-- ==== Sys2Proof/Machine/Learning.lean ====
section
/-! DEFINITION. The arithmetic of the holdover model (14_timebase.md R485, R486, R489): the terms of M, its value, one update of
recursive least squares, and the single-precision words of the covariance. -/

namespace Sys2Proof.Machine

/-- A rational number rounded down or up to a whole one, as a free value decides (log entry 7). -/
def State.drawWhole (s : State) (q : Rat) : Int × State := s.drawRound q.num q.den

/-- A value as a 32-bit signed field holds it; the spec states none for a value beyond the field, which is free (log entry 7). -/
def State.fit32 (s : State) (v : Int) : Int × State :=
  if -(2 ^ 31) ≤ v ∧ v < 2 ^ 31 then (v, s) else (toSigned 32 s.drawNat.1, s.drawNat.2)

/-! ### IEEE 754 single precision -/

/-- The value of a single-precision word; an infinity's or a NaN's is left open. -/
def f32Value (w : Nat) : Rat :=
  let e : Nat := w / 2 ^ 23 % 256
  let m : Nat := w % 2 ^ 23
  let a : Rat := if e = 255 then (Config.f32Special w : Rat)
    else if e = 0 then (m : Rat) / (2 ^ 149 : Nat) else ((2 ^ 23 + m) * 2 ^ e : Nat) / (2 ^ 150 : Nat)
  if w / 2 ^ 31 % 2 = 1 then -a else a

/-- The exponent e with 2^e ≤ n / d < 2^(e + 1), `n` and `d` positive. -/
def ratLog (n d : Nat) : Int :=
  let e : Int := (Nat.log2 n : Int) - Nat.log2 d
  if 0 ≤ e then (if n < d * 2 ^ e.toNat then e - 1 else e) else (if n * 2 ^ (-e).toNat < d then e - 1 else e)

/-- A value as a single-precision word, rounded toward 0 or away from it as `up` says; below the normal range 0, above it
infinity. -/
def f32Word (q : Rat) (up : Bool) : Nat :=
  let n := q.num.natAbs
  if n = 0 then 0
  else
    let e := ratLog n q.den
    let k := 23 - e
    let m := if 0 ≤ k then n * 2 ^ k.toNat / q.den else n / (q.den * 2 ^ (-k).toNat)
    let m := m + (if up then 1 else 0)
    let b := e + 127 + (if m = 2 ^ 24 then 1 else 0)
    let sign := if q.num < 0 then 2 ^ 31 else 0
    sign + (if b ≤ 0 then 0 else if 255 ≤ b then 255 * 2 ^ 23 else b.toNat * 2 ^ 23 + m % 2 ^ 23)

/-! ### The model (R485) -/

/-- The terms of M: 1, θ, θ², θ³, θ′, τ and ln(1 + τ/τ0), in K, K/h and days, `age` being τ in milliseconds. -/
def modelTerms (theta rate : Rat) (age tau0 : Nat) : List Rat :=
  [1, theta, theta * theta, theta * theta * theta, rate, (age : Rat) / (86400000 : Nat),
   (ln1p age tau0 : Rat) / (2 ^ 32 : Nat)]

/-- Fraction bits of the coefficients (R498). -/
def coefBits : List Nat := [20, 20, 24, 28, 20, 20, 20]

/-- The sum of the products of two lists. -/
def dot (a b : List Rat) : Rat := (List.zipWith (· * ·) a b).foldl (· + ·) 0

/-- R489: milliseconds since the model epoch, and whole hours of them. -/
def State.ageMs (s : State) : Nat := s.rd hmB Reg.hmAgeAgeH * 3600000 + (s.aonTick - s.hold.epochTick)
def State.ageHours (s : State) : Nat := s.ageMs / 3600000

/-- The coefficients, in ppb per unit of their terms. -/
def State.coefs (s : State) : List Rat :=
  (List.range 7).map (fun k => (s.rdS hmB Reg.hmCoefCoef k : Rat) / (2 ^ coefBits.getD k 0 : Nat))

/-- M in ppb for the terms `x`. -/
def State.modelAt (s : State) (x : List Rat) : Rat := dot s.coefs x

/-- R485: the terms now, from θ (2⁻⁷ K) and θ′ (2⁻¹⁰ K/h) of the last valid reading (R487). -/
def State.termsNow (s : State) : List Rat :=
  modelTerms ((s.hold.theta : Rat) / (128 : Nat)) ((s.hold.rate : Rat) / (1024 : Nat)) s.ageMs (s.rd hmB Reg.hmCtrlTau0H)

/-- R485: M(t) in 2⁻¹⁶ ppb. -/
def State.modelY (s : State) : Int × State := s.drawWhole (s.modelAt s.termsNow * (65536 : Nat))

/-! ### Recursive least squares (R486) -/

/-- Where entry (i, j) of the covariance stands in the upper triangle, row by row (R489). -/
def covAt (i j : Nat) : Nat := let a := min i j; a * 7 - a * (a - 1) / 2 + (max i j - a)

/-- Entry (i, j) of the covariance; of a cleared one, what the update starts from, which the spec leaves open. -/
def State.cov (s : State) (i j : Nat) : Rat :=
  f32Value (if s.hold.cov.isEmpty then Config.rlsStart (covAt i j) else s.hold.cov.getD (covAt i j) 0)

/-- R486: one update with the terms `x` and the correction `y` in ppb: with P the covariance, λ = 1 − 2^−`lambda_shift` and
g = P·x, the coefficients move by g·(y − M) / (λ + x·g), and P becomes (P − g·gᵀ / (λ + x·g)) / λ. -/
def State.relearn (s : State) (x : List Rat) (y : Rat) : State :=
  let lam : Rat := 1 - 1 / (2 ^ s.rd hmB Reg.hmCtrlLambdaShift : Nat)
  let g := (List.range 7).map (fun i => dot ((List.range 7).map (s.cov i)) x)
  let den := lam + dot x g
  let e := y - s.modelAt x
  let c := forUpTo 7 (fun k (t : State) =>
    let d := t.drawWhole ((s.coefs.getD k 0 + g.getD k 0 * e / den) * (2 ^ coefBits.getD k 0 : Nat))
    let f := d.2.fit32 d.1
    f.2.wrS hmB Reg.hmCoefCoef f.1 k) s
  let p := (List.range 7).foldl (fun (a : List Nat × State) i => (List.range (7 - i)).foldl (fun (b : List Nat × State) j =>
    let d := b.2.drawBool
    (b.1 ++ [f32Word ((s.cov i (i + j) - g.getD i 0 * g.getD (i + j) 0 / den) / lam) d.1], d.2)) a) ([], c)
  { p.2 with hold := { p.2.hold with cov := p.1 } }

end Sys2Proof.Machine
end

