-- ==== Sys2Proof/Machine/HostPort.lean ====
section
/-! DEFINITION. The host port (03_host_port.md): intents of the host port and tenant sheets, SR-IOV, FLR, power states,
errors, link and MSI-X, notes. -/

namespace Sys2Proof.Machine

/-- R119: width and speed codes that name a combination the port has; any other mode stores 0x00. -/
def linkMode (m : Nat) : Nat :=
  let w := m % 16
  let sp := m / 16
  if (w = 1 ∨ w = 2 ∨ w = 4) ∧ (sp = 1 ∨ sp = 2 ∨ sp = 3) then m else 0

/-- R73, R119: the lock holder's write records the intended width and speed and ends a hold; the link does not change. -/
def State.hostPortIntent (s : State) (fn data : Nat) : State :=
  if s.mayWriteL hpB (masterOfFn fn) then s.storeIntent hpB (intentOp data) (linkMode (bitsOf data 8 8)) else s

/-- HOST_PORT_HOST_STATE_WRITE (R119). -/
def execHostPortHostStateWrite (fn : Fin 65) (data : Word) (s : State) : Host.Outcome State Fault Refusal :=
  .next (s.mmioWrite fn (hpB + 0x20) (fun t => t.hostPortIntent fn data.toNat))

/-- R123: the PF as lock holder sets the tenant's intent to OFF or RUNNING, mode 0x00, and ends a hold. -/
def State.tenantIntent (s : State) (fn t data : Nat) : State :=
  if fn = 0 && s.mayWriteL (tenB t) (masterOfFn fn) then
    s.storeIntent (tenB t) (if data % 16 = opRunning then opRunning else opOff) 0
  else s

/-- TENANT_HOST_STATE_WRITE (R123). -/
def execTenantHostStateWrite (fn : Fin 65) (t : Fin 64) (data : Word) (s : State) : Host.Outcome State Fault Refusal :=
  .next (s.mmioWrite fn (tenB t + 0x20) (fun u => u.tenantIntent fn t data.toNat))

/-! ### Function level reset (R106-R110) -/

/-- Step 1 of R108: requests get Unsupported Request, HP_FLR shows it, locks break. -/
def State.flrBegin (s : State) (fn : Nat) : State :=
  { s with flrs := Sparse.ins s.flrs fn { start := s.now } }.breakLocksOf (masterOfFn fn)

/-- Step 3 of R108 for one VF: its unfinished operations are abandoned and their cells returned. -/
def State.flrDrain (s : State) (fn : Nat) : State :=
  let t := match Sparse.find? s.flrs fn with
    | some f => { s with flrs := Sparse.ins s.flrs fn { f with drained := true } }
    | none => s
  if fn = 0 then t else t.abandonOps (fn - 1)

/-- R107, R126: the fields whose Writer is VF return to their reset values. -/
def State.clearVfFields (s : State) (t : Nat) : State :=
  ((s.wr (tenB t) Reg.tenDmaCtrlDmaEn 0).wr (tenB t) Reg.tenDmaCtrlRoEn 0).wr (tenB t) Reg.tenVfNoteNote 0

/-- R107: MSI-X table and PBA of a function return to reset. -/
def State.clearMsix (s : State) (fn : Nat) : State := { s with msix := dropKeys (64 * fn) (64 * fn + 64) s.msix }

/-- Step 4 of R108: VF-written fields, MSI-X and configuration space are reset, or the PF's (R109); HP_FLR clears. -/
def State.flrEnd (s : State) (fn : Nat) : State :=
  let t := { s with flrs := Sparse.del s.flrs fn, aers := Sparse.del s.aers fn }.clearMsix fn
  if fn = 0 then { t with pf := {} } else { t with vfs := Sparse.del t.vfs fn }.clearVfFields (fn - 1)

/-- R106, R107: the effects of an FLR on a VF that stops being live, taken together. An FLR of the VF that is in progress ends
with them, and raises no `flr_done` (log entry 30). -/
def State.vfStops (s : State) (n : Nat) : State := ((s.flrBegin n).flrDrain n).flrEnd n

/-- A VF of a plate that is disabled by fuse stops existing: its configuration space and MSI-X state are as new (R93). -/
def State.vfGone (s : State) (n : Nat) : State :=
  { s with vfs := Sparse.del s.vfs n, aers := Sparse.del s.aers n, flrs := Sparse.del s.flrs n }.clearMsix n

/-- R110: every VF that was live before and is not live now undergoes the FLR effects. -/
def State.stopVfs (before s : State) : State :=
  forUpTo 64 (fun t u =>
    if before.vfLive (t + 1) && !s.vfLive (t + 1) then u.vfStops (t + 1)
    else if before.fnExists (t + 1) && !s.fnExists (t + 1) then u.vfGone (t + 1) else u) s

/-- R90, R110: NumVFs stores at most TotalVFs. -/
def State.numVfsEffect (s : State) (n : Nat) : State :=
  s.stopVfs { s with pf := { s.pf with numVfs := min n s.fuses.vfLimit } }

/-- Does the configuration space answer: boot step 8 has ended and the link is up (R160)? -/
def State.cfgAnswers (s : State) : Bool := s.chip.sheetsReady && s.linkUp

/-- A configuration request of function `fn` whose effect is `f`: until boot step 8 ends it gets Configuration Request Retry
Status (R160); a function that does not exist, or whose FLR is in progress, gets Unsupported Request (R93, R105). -/
def State.cfgRequest (s : State) (fn : Nat) (f : State → State) : State :=
  if !s.linkUp then s
  else if !s.chip.sheetsReady then s.emit (.cfgRetry fn)
  else if !s.fnExists fn || s.flrBusy fn then s.refuseRequest fn true
  else f s

/-- NUMVFS_WRITE (R90). -/
def execNumvfsWrite (n : Nat) (s : State) : Host.Outcome State Fault Refusal :=
  .next (s.cfgRequest 0 (fun t => t.numVfsEffect (n % 2 ^ 16)))

/-- R110, R121: VF Enable goes to 0. -/
def State.vfEnableOff (s : State) : State :=
  if s.pf.vfEnable then (s.stopVfs { s with pf := { s.pf with vfEnable := false } }).raise hpB 6 else s

/-- VF_ENABLE_CLEAR (R110). -/
def execVfEnableClear (s : State) : Host.Outcome State Fault Refusal :=
  .next (s.cfgRequest 0 State.vfEnableOff)

/-- R92, R121: VF Enable goes to 1. -/
def State.vfEnableOn (s : State) : State :=
  if s.pf.vfEnable then s else { s with pf := { s.pf with vfEnable := true } }.raise hpB 6

/-- VF_ENABLE_SET (R92). -/
def execVfEnableSet (s : State) : Host.Outcome State Fault Refusal :=
  .next (s.cfgRequest 0 State.vfEnableOn)

/-- VF_FLR (R106): Initiate FLR written in VF t + 1's configuration space. A VF answers configuration requests while VF
Enable is 1 and its number is at most NumVFs, whether or not its plate is enabled (R93). -/
def execVfFlr (t : Fin 64) (s : State) : Host.Outcome State Fault Refusal :=
  .next (s.cfgRequest (t + 1) (fun u => u.flrBegin (t + 1)))

/-- R110: the PF's reset takes VF Enable to 0, which raises `vf_enable_change` (log entry 20). -/
def State.clearVfEnable (s : State) : State :=
  if s.pf.vfEnable then State.raise { s with pf := { s.pf with vfEnable := false } } hpB 6 else s

/-- R109, R121, step 1: the PF's FLR begins, and with it the FLR of every VF that is live; VF Enable is cleared, which is a
change of it. -/
def State.pfFlrBegin (s : State) : State :=
  (forUpTo 64 (fun v u => if s.vfLive (v + 1) && !u.flrBusy (v + 1) then
      let w := u.flrBegin (v + 1)
      { w with flrs := Sparse.ins w.flrs (v + 1) { start := w.now, withPf := true } }
    else u) (s.flrBegin 0)).clearVfEnable

/-- PF_FLR (R109). -/
def execPfFlr (s : State) : Host.Outcome State Fault Refusal :=
  .next (s.cfgRequest 0 State.pfFlrBegin)

/-- The FLRs that an FLR of function `fn` takes with it: its own, and for the PF those begun with it (R109). -/
def State.flrGroup (s : State) (fn : Nat) : List Nat :=
  (s.flrs.filter (fun e => e.1 == fn || (fn == 0 && e.2.withPf))).map Prod.fst

/-- FLR_DRAIN_COMPLETE (R108 step 3, R109). -/
def execFlrDrainComplete (fn : Fin 65) (s : State) : Host.Outcome State Fault Refusal :=
  .next (match Sparse.find? s.flrs fn with
    | some f => if f.drained || f.withPf then s else forEach (s.flrGroup fn) (fun n t => t.flrDrain n) s
    | none => s)

/-- FLR_COMPLETE (R108 step 4, R109, R121): a drained FLR completes and `flr_done` is set, once. -/
def execFlrComplete (fn : Fin 65) (s : State) : Host.Outcome State Fault Refusal :=
  .next (match Sparse.find? s.flrs fn with
    | some f =>
      if f.drained && !f.withPf then (forEach (s.flrGroup fn) (fun n t => t.flrEnd n) s).raise hpB 8 else s
    | none => s)

/-! ### Power states of the PF (R111) -/

/-- Vectors of a function. -/
def vectorsOf (fn : Nat) : Nat := if fn = 0 then 64 else 4

/-- R114: messages that a mask held back are sent where nothing holds them back any more. -/
def State.sendPending (s : State) (fn : Nat) : State :=
  forUpTo (vectorsOf fn) (fun v t =>
    if (t.vector fn v).pba && !t.vecMasked fn v && t.msixAllowed fn then
      (t.setVector fn v { t.vector fn v with pba := false }).emit (.msix fn v)
    else t) s

/-- R111: the PF enters D3hot. -/
def State.toD3hot (s : State) : State := { s with pf := { s.pf with d3hot := true } }

/-- R111: the PF returns to D0: device state is intact; a message that only D3hot held back is sent. -/
def State.toD0 (s : State) : State := { s with pf := { s.pf with d3hot := false } }.sendPending 0

/-- D3HOT_ENTRY (R111). -/
def execD3hotEntry (s : State) : Host.Outcome State Fault Refusal := .next (s.cfgRequest 0 State.toD3hot)

/-- D0_RETURN (R111). -/
def execD0Return (s : State) : Host.Outcome State Fault Refusal := .next (s.cfgRequest 0 State.toD0)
########
The problem —
Copy out, word for word, the part of the entries above that begins at the line with "else if before.fnExists" and ends at the line with "def State.vfEnableOn (s", including both.

Solution for this exercise —
    else if before.fnExists (t + 1) && !s.fnExists (t + 1) then u.vfGone (t + 1) else u) s

/-- R90, R110: NumVFs stores at most TotalVFs. -/
def State.numVfsEffect (s : State) (n : Nat) : State :=
  s.stopVfs { s with pf := { s.pf with numVfs := min n s.fuses.vfLimit } }

/-- Does the configuration space answer: boot step 8 has ended and the link is up (R160)? -/
def State.cfgAnswers (s : State) : Bool := s.chip.sheetsReady && s.linkUp

/-- A configuration request of function `fn` whose effect is `f`: until boot step 8 ends it gets Configuration Request Retry
Status (R160); a function that does not exist, or whose FLR is in progress, gets Unsupported Request (R93, R105). -/
def State.cfgRequest (s : State) (fn : Nat) (f : State → State) : State :=
  if !s.linkUp then s
  else if !s.chip.sheetsReady then s.emit (.cfgRetry fn)
  else if !s.fnExists fn || s.flrBusy fn then s.refuseRequest fn true
  else f s

/-- NUMVFS_WRITE (R90). -/
def execNumvfsWrite (n : Nat) (s : State) : Host.Outcome State Fault Refusal :=
  .next (s.cfgRequest 0 (fun t => t.numVfsEffect (n % 2 ^ 16)))

/-- R110, R121: VF Enable goes to 0. -/
def State.vfEnableOff (s : State) : State :=
  if s.pf.vfEnable then (s.stopVfs { s with pf := { s.pf with vfEnable := false } }).raise hpB 6 else s

/-- VF_ENABLE_CLEAR (R110). -/
def execVfEnableClear (s : State) : Host.Outcome State Fault Refusal :=
  .next (s.cfgRequest 0 State.vfEnableOff)

/-- R92, R121: VF Enable goes to 1. -/
def State.vfEnableOn (s : State) : State :=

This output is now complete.